By issuing bank notes payables rather than paying cash to suppliers, the Company can defer the payments until the date the bank notes payable is due. Simultaneously, depending on the requirements of the banks, the Company may need to deposit restricted cash in banks to back up the bank notes payable, while the restricted cash deposited in the banks will generate interest income.

Notes payable for December 31, 2015 ande 2014 were summarized as follows:

    December     December  
    31,     31,  
    2015     2014  
Bank acceptance notes:            
Due April 30, 2015 $  -     4,062,729  
Due May 4, 2015   -     826,846  
Due June 2, 2015   -     812,546  
Due May 12, 2016   2,310,287     -  
Due June 17, 2016   1,540,191     -  
Total $  3,850,478     5,702,121  

A bank acceptance note is a promised future payment, or time draft, which is accepted and guaranteed by a bank and drawn on a deposit at the bank.

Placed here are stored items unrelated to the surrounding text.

def doShin (t k : Nat) (f : LFmt) (s : State) : State :=
  s.scu t k (.shin t k f) (fun s =>
    s.result t k f.rd.toNat ((((s.strand t k).reg f.rd.toNat) <<< 22) ||| f.imm.setWidth 64))

/-! ### Loads and stores (R48, R49) -/

/-- The address of an LD or ST, where it is allowed. -/
def ldAddr (x : Strand) (f : IFmt) : Option Nat :=
  let a := (x.reg f.ra.toNat + imm18 f).toNat
  if a % 8 = 0 ∧ a + 8 ≤ 0x300000 then some a else none

/-- LD: the strand is STALLED until its data arrives (R42). -/
def doLd (t k : Nat) (f : IFmt) (s : State) : State :=
  s.scu t k (.ld t k f) (fun s =>
    let x := s.strand t k
    match ldAddr x f with
    | none => s.stopStrand t k cStrand (x.reg f.ra.toNat + imm18 f)
    | some a => s.setStrand t k { x with st := .stalled, stall := .load f.rd.toNat a })

/-- The data of an LD arrives: rd is written and the strand is READY; a poisoned word stops it (R427). -/
def doLdDataArrival (t k : Nat) (s : State) : State :=
  let x := s.strand t k
  match x.stall with
  | .load rd a =>
    if x.st = .stalled then
      let ctx := s.ctxOfGrid x.grid
      let (lo, s) := s.readLoc (.spad t a) ctx
      let (hi, s) := s.readLoc (.spad t (a + 4)) ctx
      if lo.2 || hi.2 then s.stopStrand t k cPoisonCtl (BitVec.ofNat 64 a)
      else s.setStrand t k ((x.setReg rd (BitVec.ofNat 64 (lo.1.toNat + hi.1.toNat * 2 ^ 32))).advance).unstall
    else s
  | _ => s

def doSt (t k : Nat) (f : IFmt) (s : State) : State :=
  s.scu t k (.st t k f) (fun s =>
    let x := s.strand t k
    match ldAddr x f with
    | none => s.stopStrand t k cStrand (x.reg f.ra.toNat + imm18 f)
    | some a =>
      let v := (x.reg f.rd.toNat).toNat
      let s := s.putWord t (.spad t a) (BitVec.ofNat 32 v) false
      let s := s.putWord t (.spad t (a + 4)) (BitVec.ofNat 32 (v / 2 ^ 32)) false
      s.setStrand t k ((s.strand t k).advance))

/-! ### Branches and jumps (R41, R48) -/

def doBranch (t k : Nat) (i : Instr) (f : BFmt) (c : W64 → W64 → Bool) (s : State) : State :=
  s.scu t k i (fun s =>
    let x := s.strand t k
    if c (x.reg f.ra.toNat) (x.reg f.rb.toNat) then
      s.setStrand t k (x.goto ((x.pc.toNat : Int) + 4 * f.off.toInt))
    else s.setStrand t k x.advance)

def doJal (t k : Nat) (f : LFmt) (s : State) : State :=
  s.scu t k (.jal t k f) (fun s =>
    let x := s.strand t k
    s.setStrand t k ((x.setReg f.rd.toNat (x.pc.setWidth 64 + 4#64)).goto ((x.pc.toNat : Int) + 4 * f.imm.toInt)))

def doJalr (t k : Nat) (f : IFmt) (s : State) : State :=
  s.scu t k (.jalr t k f) (fun s =>
    let x := s.strand t k
    let target := (x.reg f.ra.toNat + imm18 f) &&& ~~~3#64
    s.setStrand t k ((x.setReg f.rd.toNat (x.pc.setWidth 64 + 4#64)).goto target.toInt))

/-! ### ISSUE (R49–R53) -/

/-- Put a descriptor at the tail of a queue, stamped with the mode epoch and its origin (R53). -/
def State.enqueue (s : State) (t q : Nat) (d : W512) (org : Origin) (ctx grid : Nat) : State :=
  s.modTile t (fun v =>
    let e : QEntry := ⟨d, s.mode.mepoch, org, v.scu.nextSeq, ctx, grid, .waiting, Run.start, false, false, []⟩
    let v := { v with scu := { v.scu with nextSeq := v.scu.nextSeq + 1 } }
    v.setQueue q (v.queue q ++ [e]))

/-- Whether queue `q` of the tile is full. A descriptor that queue 6 has forwarded to its edge unit takes no place there
(R52, R301). -/
def Tile.full (v : Tile) (q : Nat) : Bool :=
  queueDepth q ≤ (if q = 6 then ((v.queue 6).filter (fun e => e.ph == .waiting)).length else (v.queue q).length)

/-- ISSUE (R51–R53). A descriptor that finds its queue full keeps the bytes and the PATCH that it had at the ISSUE; it takes its mode epoch
when it enters the queue (DESIGN CHOICE, log 56: R53 says of neither which moment counts for a strand that stalls). -/
def doIssue (t k : Nat) (f : QFmt) (s : State) : State :=
  s.scu t k (.issue t k f) (fun s =>
    let x := s.strand t k
    let a := (x.reg f.ra.toNat).toNat
    let q := f.queue.toNat
    if f.rsv ≠ 0#13 ∨ 6 < q ∨ a % 64 ≠ 0 ∨ 0x300000 < a + 64 then s.stopStrand t k cStrand (BitVec.ofNat 64 a)
    else
      let ctx := (s.ctxOfGrid x.grid).getD 0
      let ((l, p), s) := s.readRecord t a ctx 16
      if p then s.stopStrand t k cPoisonCtl (BitVec.ofNat 64 a)
      else
        let d := if f.pe = 1#1 then withPatch (descOf l) (x.reg f.rb.toNat) else descOf l
        if headerOk t d = false then s.stopStrand t k cStrand (BitVec.ofNat 64 a)
        else if (s.tile t).full q then s.setStrand t k { x with st := .stalled, stall := .queue q d }
        else (s.enqueue t q d (.strand k) ctx x.grid).setStrand t k x.advance)

/-- A slot of queue `q` is free for a strand STALLED on it (R42, R53): its descriptor enters the queue, with the mode epoch of this moment
(DESIGN CHOICE, log 56), unless a source holds the tile (R46). -/
def doQueueSlotFreed (t q k : Nat) (s : State) : State :=
  let x := s.strand t k
  match x.stall with
  | .queue q' d =>
    if q' = q ∧ (s.tile t).full q = false ∧ s.held t = false ∧ x.st = .stalled then
      (s.enqueue t q d (.strand k) ((s.ctxOfGrid x.grid).getD 0) x.grid).setStrand t k x.advance.unstall
    else s
  | _ => s

/-! ### Counters (R57–R61) -/

/-- The counter of a format-C instruction where R49, R57 and R58 allow it. -/
def ctrOk (t c : Nat) (f : CFmt) (own dev : Bool) : Bool :=
  f.rsv = 0#2 && (!own || c / 64 == t) && (dev || !deviceCtr c)

/-- SIG: the update is in flight until COUNTER_UPDATE lands it. DESIGN CHOICE (log 56): so it is for a counter of the own tile
too, for which no latency is stated; the strand's own next RDC or WAIT may not see it yet. -/
def doSig (t k : Nat) (f : CFmt) (s : State) : State :=
  s.scu t k (.sig t k f) (fun s =>
    let x := s.strand t k
    let c := ctrId x f
    if ctrOk t c f false false then
      (s.setStrand t k x.advance).sendEvt c ((x.reg f.rv.toNat).setWidth 32) (.strand t k)
    else s.stopStrand t k cStrand 0#64)

/-- Apply the updates in flight from one source to one counter, in order (R60). -/
def State.landFrom (s : State) (src : EvtSrc) (c : Nat) : State :=
  let mine := s.evts.filter (fun e => decide (e.src = src) && e.ctr == c)
  let s := mine.foldl (fun s e => s.addCtr e.ctr e.inc) s
  { s with evts := s.evts.filter (fun e => !(decide (e.src = src) && e.ctr == c)) }

/-- SETC: updates from one strand to one counter arrive in program order (R60). -/
def doSetc (t k : Nat) (f : CFmt) (s : State) : State :=
  s.scu t k (.setc t k f) (fun s =>
    let x := s.strand t k
    let c := ctrId x f
    if ctrOk t c f true false then
      let s := s.landFrom (.strand t k) c
      (s.modTile t (fun v => v.putCtr (c % 64) ((x.reg f.rv.toNat).setWidth 32))).setStrand t k x.advance
    else s.stopStrand t k cStrand 0#64)

def doRdc (t k : Nat) (f : CFmt) (s : State) : State :=
  s.scu t k (.rdc t k f) (fun s =>
    let c := ctrId (s.strand t k) f
    if ctrOk t c f true true then s.result t k f.rv.toNat ((s.ctr c).setWidth 64)
    else s.stopStrand t k cStrand 0#64)

def doWait (t k : Nat) (f : CFmt) (s : State) : State :=
  s.scu t k (.wait t k f) (fun s =>
    let x := s.strand t k
    let c := ctrId x f
    let thr : W32 := (x.reg f.rv.toNat).setWidth 32
    if ctrOk t c f true false then
      if reached (s.ctr c) thr then s.setStrand t k x.advance
      else s.setStrand t k { x.advance with st := .waiting, waitC := c % 64, waitT := thr, rel := false }
    else s.stopStrand t k cStrand 0#64)

/-- A WAITING strand whose condition is true, or has been released by an update that made it true, becomes READY (R42, R61). -/
def doStrandWake (t k : Nat) (s : State) : State :=
  let x := s.strand t k
  if x.rel || reached ((s.tile t).ctr x.waitC) x.waitT then
    if x.st = .waiting then s.setStrand t k { x with st := .ready }
    else if x.st = .parked ∧ x.prior = .waiting then s.setStrand t k { x with prior := .ready }
    else s
  else s

/-- The tile whose mesh node an update leaves. -/
def EvtSrc.node : EvtSrc → Nat
  | .strand t _ => t
  | .queue t _ => t
  | .fold t _ => t

def EvtSrc.isQueue : EvtSrc → Bool
  | .queue _ _ => true
  | _ => false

The banker's acceptance specifies the amount of the funds, the date, and the person to which the payment is due.

After acceptance, the draft becomes an unconditional liability of the bank, but the holder of the draft can sell (exchange) it for cash at a discount to a buyer who is willing to wait until the maturity date for the funds in the deposit.

All the bank acceptance notes do not bear interest, but are subject to bank’s charges of 0.05% of the principal as commission on each transaction. Bank charges for notes payable were $6,891, $9,359 and $21,136 in 2015, 2014 and 2013, respectively.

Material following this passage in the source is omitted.